The median home price on the Island – excluding the North Fork and the Hamptons – was $450,000 in the July-to-September period, brokerage Douglas Elliman and appraisal company Miller Samuel are due to report Thursday. The 5.9 percent increase in median home prices from a year earlier marks a record high in the 16 years Douglas Elliman has tracked such data, the brokerage said.
The number of home sales closed in that period declined 2.6 percent to 8,304, and overall inventory fell 9.1 percent to 11,650 from 12,818 in the year earlier period.
“What we’ve been seeing for about four years has been very robust price growth and essentially a chronic lack of inventory,” said Jonathan J. Miller, president and chief executive of Miller Samuel.
While median prices hit a record, Miller noted that price increases alone are not the primary factor to look at when determining the health of the market.

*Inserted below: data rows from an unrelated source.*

-- ==== Sys2Proof/Laws/HandOver.lean ====
section
/-! SUPPORT. How the symbols of a message reach the message handler (R151, R153): on a ready link each
symbol is taken as it enters, and the EOM hands the frame over. These lemmas say once what framing
does with a whole message, so that no later proof unfolds the port. -/

namespace Sys2Proof.Machine

theorem decodeSymbol_encodeSymbol (x : Symbol) : decodeSymbol (encodeSymbol x) = some x := by
  cases x with
  | credit => rfl
  | fill => rfl
  | msg m =>
    cases m with
    | data b =>
      simp only [encodeSymbol, lineSymbol, decodeSymbol]
      cases oddOnes b <;> rfl
    | eom => rfl
    | drop => rfl

theorem receiveLine_encodeSymbol (l : Link) (x : Symbol) (s : State) :
    receiveLine l (encodeSymbol x) s = receiveSymbol l x s := by
  unfold receiveLine; rw [decodeSymbol_encodeSymbol]

/-- R153: framing over an empty buffer does nothing. -/
theorem drain_of_empty {l : Link} {s : State} (h : (portOf l s).buffer = []) (n : Nat) :
    drain l n s = s := by
  cases n with
  | zero => rfl
  | succ n => unfold drain; simp only [h]

/-- R151, R153: a port that has heard a message symbol, buffered it and given it to framing. -/
def symbolTaken (m : MsgSymbol) (p : Port) : Port :=
  takeFromBuffer m [] (bufferSymbol m (heard p))

/-- What a symbol taken at once leaves in a port. -/
theorem symbolTaken_eq (m : MsgSymbol) (p : Port) : symbolTaken m p = { p with
    buffer := [], creditGiven := (symbolTaken m p).creditGiven, frame := frameAfter m p.frame
    inHand := (frameHanded m p.frame).isSome || p.inHand, silence := some 0
    idle := (symbolTaken m p).idle, lastSent := (symbolTaken m p).lastSent } := by
  unfold symbolTaken takeFromBuffer
  dsimp only
  rw [returnCredit_eq]
  rfl

theorem putPort_putPort (l : Link) (p q : Port) (s : State) :
    putPort l p (putPort l q s) = putPort l p s := by
  unfold putPort; cases l <;> rfl

/-- A port that takes a symbol at once: UP, no message in hand, no close pending, nothing buffered,
credit given for it. -/
structure Takes (p : Port) : Prop where
  up : p.state = .up
  hand : p.inHand = false
  close : p.close = none
  buffer : p.buffer = []
  credit : p.creditGiven ≠ 0

/-- R153: framing takes the one symbol of a buffer. -/
theorem drain_one {l : Link} {m : MsgSymbol} {q : Port} (s : State) (b : q.buffer = [m])
    (f : framingTakes q m = true) (n : Nat) :
    drain l (n + 1) (putPort l q s) =
      match frameHanded m q.frame with
      | none => drain l n (putPort l (takeFromBuffer m [] q) s)
      | some f => drain l n (deliver l f (putPort l (takeFromBuffer m [] q) s)) := by
  rw [drain]
  cases e : frameHanded m q.frame <;>
    simp only [portOf_putPort_same, b, f, if_true, putPort_putPort, e]

/-- R153: a symbol received on a port that takes it at once. -/
theorem receiveSymbol_takes {l : Link} {s : State} (m : MsgSymbol) (t : Takes (portOf l s)) :
    receiveLine l (encodeSymbol (.msg m)) s =
      match frameHanded m (portOf l s).frame with
      | none => putPort l (symbolTaken m (portOf l s)) s
      | some f => drain l 1 (deliver l f (putPort l (symbolTaken m (portOf l s)) s)) := by
  have c : ¬ (heard (portOf l s)).creditGiven = 0 := t.credit
  have b : (bufferSymbol m (heard (portOf l s))).buffer = [m] := by
    simp [bufferSymbol, heard, t.buffer]
  have r : receiveLine l (encodeSymbol (.msg m)) s =
      frameBuffer l (putPort l (bufferSymbol m (heard (portOf l s))) s) := by
    rw [receiveLine_encodeSymbol]
    unfold receiveSymbol
    rw [t.up]
    unfold takeSymbol
    dsimp only
    rw [if_neg c]
  rw [r]
  unfold frameBuffer
  rw [portOf_putPort_same, drain_one s b (by simp [framingTakes, bufferSymbol, heard, t.up, t.hand, t.close]), b]
  have e : takeFromBuffer m [] (bufferSymbol m (heard (portOf l s))) =
      symbolTaken m (portOf l s) := rfl
  have f : (bufferSymbol m (heard (portOf l s))).frame = (portOf l s).frame := rfl
  rw [e, f]
  cases frameHanded m (portOf l s).frame with
  | none => exact drain_of_empty (by rw [portOf_putPort_same, symbolTaken_eq]) 1
  | some g => rfl

/-! ## Credit given over a message -/

/-- R151: after a symbol is taken at once, fewer than eight places are owed, so credit is given. -/
theorem symbolTaken_credit (m : MsgSymbol) (p : Port) : (symbolTaken m p).creditGiven ≠ 0 := by
  have h (q : Port) (e : q.buffer = []) : (returnCredit q).creditGiven ≠ 0 := by
    have o : placesOwed q = 32 - q.creditGiven := by simp [placesOwed, e, bufferPlaces]
    unfold returnCredit
    rw [o]
    split
    · next c => simp only [creditUnit] at c; omega
    · next c => simp only [creditUnit] at c ⊢; omega
  exact h { bufferSymbol m (heard p) with buffer := [] } rfl

/-- A port after data bytes taken one by one. -/
def dataTaken (bytes : List Byte) (p : Port) : Port :=
  bytes.foldl (fun p b => symbolTaken (.data b) p) p

/-- The frame after data bytes. -/
def frameOf (bytes : List Byte) (f : Option Frame) : Option Frame :=
  bytes.foldl (fun f b => some (addByte b f)) f

theorem dataTaken_eq (bytes : List Byte) (p : Port) (e : p.buffer = []) (h : p.silence = some 0) :
    dataTaken bytes p = { p with
      creditGiven := (dataTaken bytes p).creditGiven, frame := frameOf bytes p.frame
      idle := (dataTaken bytes p).idle, lastSent := (dataTaken bytes p).lastSent } := by
  induction bytes generalizing p with
  | nil => rfl
  | cons b bs ih =>
    have q := symbolTaken_eq (.data b) p
    have k := ih (symbolTaken (.data b) p) (by rw [q]) (by rw [q])
    simp only [dataTaken, frameOf, List.foldl_cons] at k ⊢
    rw [k]
    generalize (List.foldl (fun p b => symbolTaken (.data b) p) (symbolTaken (.data b) p) bs) = r
    rw [q]
    cases p
    simp only [frameAfter, frameHanded, Option.isSome_none, Bool.false_or] at *
    subst e; subst h
    rfl

/-- The frame of up to forty bytes is the bytes themselves. -/
theorem frameOf_bytes (pre bytes : List Byte) (h : pre.length + bytes.length ≤ frameBytes)
    (n : pre ≠ []) : frameOf bytes (some ⟨pre, false⟩) = some ⟨pre ++ bytes, false⟩ := by
  induction bytes generalizing pre with
  | nil => simp [frameOf]
  | cons b bs ih =>
    simp only [List.length_cons] at h
    have lt : ¬ frameBytes ≤ pre.length := by omega
    have k := ih (pre ++ [b]) (by simp; omega) (by simp)
    simp only [frameOf, List.foldl_cons, addByte, Bool.false_eq_true, if_false, lt] at k ⊢
    rw [k]; simp

theorem frameOf_none (bytes : List Byte) (h : bytes.length ≤ frameBytes) :
    (frameOf bytes none).getD ⟨[], false⟩ = ⟨bytes, false⟩ := by
  cases bytes with
  | nil => rfl
  | cons b bs =>
    have k := frameOf_bytes [b] bs (by simpa [Nat.add_comm] using h) (by simp)
    simp only [frameOf, List.foldl_cons, addByte] at k ⊢
    rw [k]; rfl

/-- The data bytes of a message received on a port that takes them at once. -/
theorem receive_data {l : Link} (bytes : List Byte) (s : State) (t : Takes (portOf l s)) :
    forEach (fun x => receiveLine l (encodeSymbol (.msg x))) (bytes.map .data) s =
        putPort l (dataTaken bytes (portOf l s)) s ∧
      Takes (dataTaken bytes (portOf l s)) := by
  induction bytes generalizing s with
  | nil =>
    refine ⟨?_, t⟩
    simp only [List.map_nil, forEach, List.foldl_nil, dataTaken, putPort, portOf]
    cases l <;> rfl
  | cons b bs ih =>
    have q := symbolTaken_eq (.data b) (portOf l s)
    have c := symbolTaken_credit (.data b) (portOf l s)
    have t' : Takes (symbolTaken (.data b) (portOf l s)) := by
      refine ⟨?_, ?_, ?_, ?_, ?_⟩
      · rw [q]; exact t.up
      · rw [q]; exact t.hand
      · rw [q]; exact t.close
      · rw [q]
      · exact c
    have k := ih (putPort l (symbolTaken (.data b) (portOf l s)) s)
      (by rw [portOf_putPort_same]; exact t')
    rw [portOf_putPort_same, putPort_putPort] at k
    refine ⟨?_, k.2⟩
    have r := receiveSymbol_takes (.data b) t
    simp only [frameHanded] at r
    simp only [List.map_cons, forEach, List.foldl_cons, r] at k ⊢
    exact k.1

/-- R153: the port of a link with a message of these bytes in hand. -/
def handedPort (bytes : List Byte) (p : Port) : Port := symbolTaken .eom (dataTaken bytes p)

/-- What a message taken from a ready link leaves in its port. -/
theorem handedPort_eq {bytes : List Byte} {p : Port} (e : p.buffer = []) :
    handedPort bytes p = { p with
      creditGiven := (handedPort bytes p).creditGiven, frame := none, inHand := true
      silence := some 0, idle := (handedPort bytes p).idle
      lastSent := (handedPort bytes p).lastSent } := by
  unfold handedPort
  rw [symbolTaken_eq]
  cases bytes with
  | nil =>
    cases p
    simp only [dataTaken, List.foldl_nil, frameAfter, frameHanded, Option.isSome_some,
      Bool.true_or] at *
    subst e; rfl
  | cons b bs =>
    have q := symbolTaken_eq (.data b) p
    have k := dataTaken_eq bs (symbolTaken (.data b) p) (by rw [q]) (by rw [q])
    have u : dataTaken (b :: bs) p = dataTaken bs (symbolTaken (.data b) p) := rfl
    rw [u, k]
    generalize dataTaken bs (symbolTaken (.data b) p) = r
    rw [q]
    cases p
    simp only [frameAfter, frameHanded, Option.isSome_some, Bool.true_or] at *
    subst e; rfl

/-- R153: a message of up to forty bytes received on a ready link is handed over whole. -/
theorem receiveFrame_ready {l : Link} {bytes : List Byte} {s : State}
    (h : Ready l s) (n : bytes.length ≤ frameBytes) :
    receiveFrame l bytes s =
      drain l 1 (deliver l ⟨bytes, false⟩ (putPort l (handedPort bytes (portOf l s)) s)) := by
  have t : Takes (portOf l s) := ⟨h.up, h.hand, h.close, h.buffer, h.credit⟩
  obtain ⟨d, t'⟩ := receive_data bytes s t
  unfold receiveFrame receiveSymbols
  simp only [forEach, List.foldl_append, List.foldl_cons, List.foldl_nil] at d ⊢
  rw [d, receiveSymbol_takes .eom (by rw [portOf_putPort_same]; exact t')]
  have f : (dataTaken bytes (portOf l s)).frame = frameOf bytes none := by
    cases bytes with
    | nil => exact h.frame
    | cons b bs =>
      have q := symbolTaken_eq (.data b) (portOf l s)
      have k := dataTaken_eq bs (symbolTaken (.data b) (portOf l s)) (by rw [q]) (by rw [q])
      have u : dataTaken (b :: bs) (portOf l s) =
        dataTaken bs (symbolTaken (.data b) (portOf l s)) := rfl
      rw [u, k, q]
      simp only [frameAfter, frameOf, List.foldl_cons, h.frame]
  simp only [frameHanded, portOf_putPort_same, putPort_putPort, f, frameOf_none bytes n]
  rfl

/-- R153: the same, where the handler leaves the link's buffer empty. -/
theorem receiveFrame_delivers {l : Link} {bytes : List Byte} {s : State}
    (h : Ready l s) (n : bytes.length ≤ frameBytes)
    (e : (portOf l (deliver l ⟨bytes, false⟩
      (putPort l (handedPort bytes (portOf l s)) s))).buffer = []) :
    receiveFrame l bytes s =
      deliver l ⟨bytes, false⟩ (putPort l (handedPort bytes (portOf l s)) s) := by
  rw [receiveFrame_ready h n, drain_of_empty e]

/-- R153: a message abandoned by DROP on a ready link is discarded. -/
theorem receiveDropped_ready {l : Link} {bytes : List Byte} {s : State}
    (h : Ready l s) :
    receiveDropped l bytes s =
      putPort l (symbolTaken .drop (dataTaken bytes (portOf l s))) s := by
  have t : Takes (portOf l s) := ⟨h.up, h.hand, h.close, h.buffer, h.credit⟩
  obtain ⟨d, t'⟩ := receive_data bytes s t
  unfold receiveDropped receiveSymbols
  simp only [forEach, List.foldl_append, List.foldl_cons, List.foldl_nil] at d ⊢
  rw [d, receiveSymbol_takes .drop (by rw [portOf_putPort_same]; exact t')]
  simp only [frameHanded, portOf_putPort_same, putPort_putPort]

end Sys2Proof.Machine
end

Low inventory, combined with rising mortgage rates and economic uncertainty, have contributed to fewer overall transactions.
“It’s been a couple years in the works, and I think rising mortgage rates have helped accelerate it,” he said.
The Hamptons saw a median sale price increase of 8.4 percent, rising to $965,000 from $890,000.
The median home price on the North Fork jumped to $619,000 from $550,000 a year earlier, representing a 12.5 percent increase.
The median sales price for the luxury market – homes representing the top 10 percent of sale prices – dipped to $1.2 million, down 1 percent from last year.
“We have the luxury market where there’s downward pressure on pricing,” said Ann Conroy, president of Douglas Elliman’s Long Island Division. “With the entry market, there’s a lack of inventory and there’s many more buyers than sellers.”
Both Conroy and Miller said that the pattern of rising prices will begin to level off as affordability begins to play a larger role.
“The rate of price growth of the last four or five years doesn’t seem to be sustainable,” Miller said. “You can’t continue at 5 or 6 percent annual growth when wages aren’t rising anywhere near that and credit conditions, from a historical context, are tighter than the norm.”